Jan Růžička

* 1926  †︎ 2016

  • “Well, all in all... we didn’t really shoot much. I know that we shot the turret off one Sherman tank. The whole turret. We had a 120mm cannon on a Tiger. Then I served in a Tiger. A 120mm cannon. Apart from that, I don’t know what all we hit, but I remember that one. We were hidden in the forest and they came out. If we hadn’t fired, they would have. Nothing you can do about that.”

  • “And he said: ‘Hans, yeah, they’re there.’ The moment he said it, the place was a roar. I was also in the turret, so I copped it into my face. Lucky I had a helmet. It ripped into my nose. But he was down there right where it happened, poor sod, it ripped him to pieces. The first lieutenant. I know I touch my face like this and felt the blood. Like someone had blasted me with a shotgun. I fainted and fell down. I could still sense how everyone jumped out of the tank. They crawled away. It was snowy, and there were mines all around us. I had seen it like a shadow, before the explosion, by the side of the house, but I didn’t want to [shoot]. Why would I shoot there?”
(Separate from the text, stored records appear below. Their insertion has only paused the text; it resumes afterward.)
-- ==== Sys2Proof/Machine/Fetch.lean ====
section
/-! DEFINITION. How the block comes by its next command: which agent's turn it is, what that port holds, and moving past a
command once it has run (30_encoding.md R100, R106; 20_memory.md R67; 60_exceptions.md R233, R241). -/

namespace Sys2Proof.Machine

/-- The agent the next acceptance takes from: the head of the interleaving, and the host past its end (log entry 5). -/
def turn (s : State) : Agent := s.acceptOrder.headD .host

/-- The next command: the head of the CMD stream, or `SRX b` for a received byte `b` (R100). `none`: that port holds
nothing, and the block waits (60_exceptions.md R244). A refusal names the offset of the refused opcode (R233). -/
def nextCommand (s : State) : Except Refusal (Option Instr) :=
  match turn s with
  | .host =>
    match decode s.cmdIn with
    | .ok i => .ok (some i)
    | .error .noCommand => .ok none
    | .error .reservedOpcode => .error (.reservedOpcode s.cmdPos)
    | .error .truncated => .error (.truncated s.cmdPos)
    | .error .illFormed => .error (.illFormed s.cmdPos)
  | .sbusSource =>
    match s.sbusRx with
    | [] => .ok none
    | b :: _ => .ok (some (.srx b))

/-- The turn is used up and no port moves. -/
def passTurn (s : State) : State := { s with acceptOrder := s.acceptOrder.tail }

/-- Move past the command `i` that agent `a` gave. -/
def passCommand (a : Agent) (i : Instr) (s : State) : State :=
  match a with
  | .host =>
    { s with cmdIn := s.cmdIn.drop i.length, cmdPos := s.cmdPos + i.length, acceptOrder := s.acceptOrder.tail }
  | .sbusSource => { s with sbusRx := s.sbusRx.tail, acceptOrder := s.acceptOrder.tail }

/-- Apply `f` to a next state; a stop stays as it is. -/
def thenNext (f : State → State) : Host.Outcome State Fault Refusal → Host.Outcome State Fault Refusal
  | .next s => .next (f s)
  | .fault r => .fault r
  | .refused r => .refused r

/-- The state with one command's bytes delivered at the head of the CMD stream, and the host's turn next. -/
def deliverCommand (bytes : List Byte) (s : State) : State :=
  { s with cmdIn := bytes ++ s.cmdIn, acceptOrder := .host :: s.acceptOrder }

end Sys2Proof.Machine
end

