/-- Settles O5: the head of an encoding names the row and so the length, and a cut encoding is truncated before its
operands are looked at. -/
theorem streamEndingInsideACommandIsRefused : Obligations.StreamEndingInsideACommandIsRefused := by
  refine ⟨fun i => ?formats, fun i j hhead => ?opcodeAlone, fun s i k hturn hpos hcut hin => ?cut⟩
  case formats =>
    rw [length_encode]
    cases i.opcode.format <;> rfl
  case opcodeAlone =>
    have hopcode : i.opcode = j.opcode := Opcode.byte_injective (Option.some.inj hhead)
    rw [length_encode, length_encode, hopcode]
  case cut => exact step_of_decode_error hturn hin (decode_take_encode i hpos hcut)

/-- Settles O6: the conditions are R103's, and what the decoder refuses of them the meanings of SENC and SENCP refuse
too. -/
theorem illFormedCommandsAreRefused : Obligations.IllFormedCommandsAreRefused := by
  refine ⟨fun w fl => ?senc, fun w fl => flagByteInRange_iff fl, fun w => rfl, fun i hformat => ?short,
    fun i s rest hill => ?refused⟩
  case senc =>
    rw [wellFormed_senc_iff]
    exact and_congr_left' (forall₂_congr fun k hk => (and_iff_left_of_imp extractLsb'_eq_zero_of_le).symm)
  case short =>
    by_contra hill
    rw [format_eq_fs_of_not_wellFormed (Bool.eq_false_of_not_eq_true hill)] at hformat
    exact absurd hformat (by decide)
  case refused =>
    have hdecode : decode (encode i ++ rest) = .error .illFormed := by
      rw [decode_encode_append, hill]; rfl
    exact ⟨exec_illFormed i s hill, hdecode, fun hturn hin => step_of_decode_error hturn hin hdecode⟩

end Sys2Proof.Machine
end

section
/-! PROOFS. A whole SBUS frame through the parser (30_encoding.md R84): which byte starts it, what 24 of its bytes leave
in `PBUF`, and what the 25th decides. -/

namespace Sys2Proof.Machine

/-! ### The three moves of a received byte -/

theorem startsFrame_iff (b : Byte) (s : State) :
    startsFrame b s = true ↔
      s.pstate = .seeking ∧ s.prevV = true ∧ isFooter s.prev = true ∧ b = 0x0F := by
  simp only [startsFrame, isHeader, sbusHeader, Bool.and_eq_true, beq_iff_eq]
  tauto

theorem rxByte_start {b : Byte} {s : State} (h : startsFrame b s = true) :
    rxByte b s = { s with pbuf := s.pbuf.set 0 b, cnt := 1, pstate := .filling, prev := b, prevV := true } := by
  rw [rxByte, parseByte_seeking ((startsFrame_iff b s).1 h).1, if_pos h]
  rfl

theorem rxByte_discard {b : Byte} {s : State} (hp : s.pstate = .seeking) (h : startsFrame b s = false) :
    rxByte b s = { s with prev := b, prevV := true } := by
  rw [rxByte, parseByte_seeking hp, h]
  rfl

/-- What the last byte of `F` leaves: the frame delivered if that byte is a footer, and a framing error if not (R121). -/
def closeFrame (F : Frame) (s : State) : State :=
  if isFooter F[24] then
    { s with pbuf := F, cnt := 0, pstate := .seeking, prev := F[24], prevV := true
             lframe := some F, new := true, lvalid := true }
  else
    { s with pbuf := F, cnt := 0, pstate := .seeking, prev := F[24], prevV := true, errcnt := s.errcnt + 1 }

theorem rxByte_close (b : Byte) {s : State} (hp : s.pstate = .filling) (hc : s.cnt = 24) :
    rxByte b s = closeFrame (s.pbuf.set 24 b) s := by
  have hlast : (s.pbuf.set 24 b)[24] = b := Vector.getElem_set_self ..
  rw [rxByte, parseByte_filling hp, fillFrame, dif_neg (by rw [hc]; decide), closeFrame, hlast]
  cases isFooter b <;> rfl

theorem rxAll_concat (bs : List Byte) (b : Byte) (s : State) : rxAll (bs ++ [b]) s = rxByte b (rxAll bs s) :=
  List.foldl_concat ..

/-! ### The frame under construction -/

/-- `PBUF` after the first `n` bytes of `F`: those, and behind them what it held before. -/
def overwritten (F P : Frame) (n : Nat) : Frame := Vector.ofFn fun i : Fin 25 => if i.val < n then F[i] else P[i]

theorem overwritten_zero (F P : Frame) : overwritten F P 0 = P := by
  apply Vector.ext
  intro i hi
  simp [overwritten]

theorem overwritten_all (F P : Frame) : overwritten F P 25 = F := by
  apply Vector.ext
  intro i hi
  simp [overwritten]

theorem set_overwritten (F P : Frame) {n : Nat} (hn : n < 25) :
    (overwritten F P n).set n F[n] = overwritten F P (n + 1) := by
  apply Vector.ext
  intro i hi
  by_cases h : n = i
  · subst h; simp [overwritten]
  · have hlt : i < n + 1 ↔ i < n := by omega
    simp only [Vector.getElem_set_ne _ _ h, overwritten, Vector.getElem_ofFn, hlt]

theorem take_succ_toList (F : Frame) {n : Nat} (hn : n < 25) :
    F.toList.take (n + 1) = F.toList.take n ++ [F[n]] := by
  rw [List.take_add_one, List.getElem?_eq_getElem (by simpa using hn)]
  rfl

theorem toList_eq_take_concat (F : Frame) : F.toList = F.toList.take 24 ++ [F[24]] := by
  rw [← take_succ_toList F (by decide), List.take_of_length_le (by simp)]
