-- ==== Sys2Proof/Decode.lean ====
section
/-!
DEFINITION. Decoding of command words and their encoder, both written from the command map of spec rule R63, and the
byte view of a register word (R44). Decoding a word is total: every 32-bit word is a command word. Decoding bytes
rejects, by name, only a list too short to hold a word.
-/

namespace Sys2Proof

/-- CMD, bits 3:0 of a command word (R23, R60). Bits 31:4 are ignored. -/
def cmdField (w : Word) : Code := w.extractLsb' 0 4

/-- `decodeCmd` of R63: CMD selects the command, and nothing else of the word is looked at. -/
def decodeCmd (w : Word) : Instr :=
  if cmdField w = 0x0#4 then .nop
  else if cmdField w = 0x1#4 then .plan
  else if cmdField w = 0x2#4 then .encode
  else if cmdField w = 0x3#4 then .clear
  else if cmdField w &&& 0xC#4 = 0x4#4 then .reserved47 (cmdField w)
  else .reserved8F (cmdField w)

/-- The instruction whose code is `c`, as the ENGINE reads it from PEND (R110): the command word of that code. -/
def decodeCode (c : Code) : Instr := decodeCmd (c.setWidth 32)

/-- Why a byte list holds no command word. -/
inductive DecodeError where
  /-- Fewer than the four bytes of a 32-bit word; `bytes` of them are there (R67: every command is one 32-bit word). -/
  | truncated (bytes : Nat)
  deriving DecidableEq, Repr

/-- The four bytes of a register word, byte k holding bits [8k+7:8k] (R44). -/
def bytesOfWord (w : Word) : List Byte :=
  [w.extractLsb' 0 8, w.extractLsb' 8 8, w.extractLsb' 16 8, w.extractLsb' 24 8]

/-- The register word whose byte k (little-endian byte lanes, R44) is `bk`. -/
def wordOfBytes (b0 b1 b2 b3 : Byte) : Word := b3 ++ b2 ++ b1 ++ b0

/-- Decode the command word at the front of a byte list; the bytes after it are given back. -/
def decode : List Byte → Except DecodeError (Instr × List Byte)
  | b0 :: b1 :: b2 :: b3 :: rest => .ok (decodeCmd (wordOfBytes b0 b1 b2 b3), rest)
  | bytes => .error (.truncated bytes.length)

/-- The code of an instruction, CTRL.CMD (R63). -/
def Instr.code : Instr → Code
  | .nop => 0x0#4
  | .plan => 0x1#4
  | .encode => 0x2#4
  | .clear => 0x3#4
  | .reserved47 code => code
  | .reserved8F code => code

/-- The command word of a well-formed instruction, its ignored bits 31:4 written as 0 as R60 asks of software. -/
def encode (i : Instr) : Word := i.code.setWidth 32

/-- The command word's four bytes (R44). -/
def encodeBytes (i : Instr) : List Byte := bytesOfWord (encode i)

/-- The instruction the decoder reads from a table row's word: `w`, its bits from `nbits` up taken as 0, as the one
32-bit word of a command. -/
def decodeTableWord (nbits w : Nat) : Option Instr :=
  match decode (bytesOfWord (BitVec.ofNat 32 (w % 2 ^ nbits))) with
  | .ok (i, _) => some i
  | .error _ => none

/-- A row of the command map of R63: mnemonic, match and mask. -/
structure OpcodeRow where
  mnemonic : String
  pattern : Word
  mask : Word
  deriving DecidableEq, Repr

/-- The word belongs to the row. -/
def OpcodeRow.hits (r : OpcodeRow) (w : Word) : Bool := w &&& r.mask == r.pattern

/-- The command map of R63 in match and mask form, as spec/opcode_table.json has it. -/
def opcodeTable : List OpcodeRow :=
  [⟨"NOP", 0x00000000, 0x0000000F⟩, ⟨"PLAN", 0x00000001, 0x0000000F⟩, ⟨"ENCODE", 0x00000002, 0x0000000F⟩,
   ⟨"CLEAR", 0x00000003, 0x0000000F⟩, ⟨"RESERVED_4_7", 0x00000004, 0x0000000C⟩,
   ⟨"RESERVED_8_F", 0x00000008, 0x00000008⟩]

end Sys2Proof
end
  • “They said back then that they would catch German soldiers, put different clothes on them, and then do this kind of thing. In a forest, we were in a forest, we came to a road, we turned left, kept trudging on and on, nothing. A car drove up, a German car, a military one, small. We wanted to stop it. Not a chance. He’d have run us over. We had to jump aside because he thought we were [partisans] of some kind. If he’d have run us over... So on we went, and it felt bad, so we decided to go to the other side. We still couldn’t find that stud farm in the night. So we went to the other side, that boy and I, and suddenly a lorry drove up, full of [German soldiers] from the anti-aircraft guns. There were ten of them on the deck under the tarp, plus the drivers. So we halted them, they stopped, but they shouted at us. We had to put our hands up.”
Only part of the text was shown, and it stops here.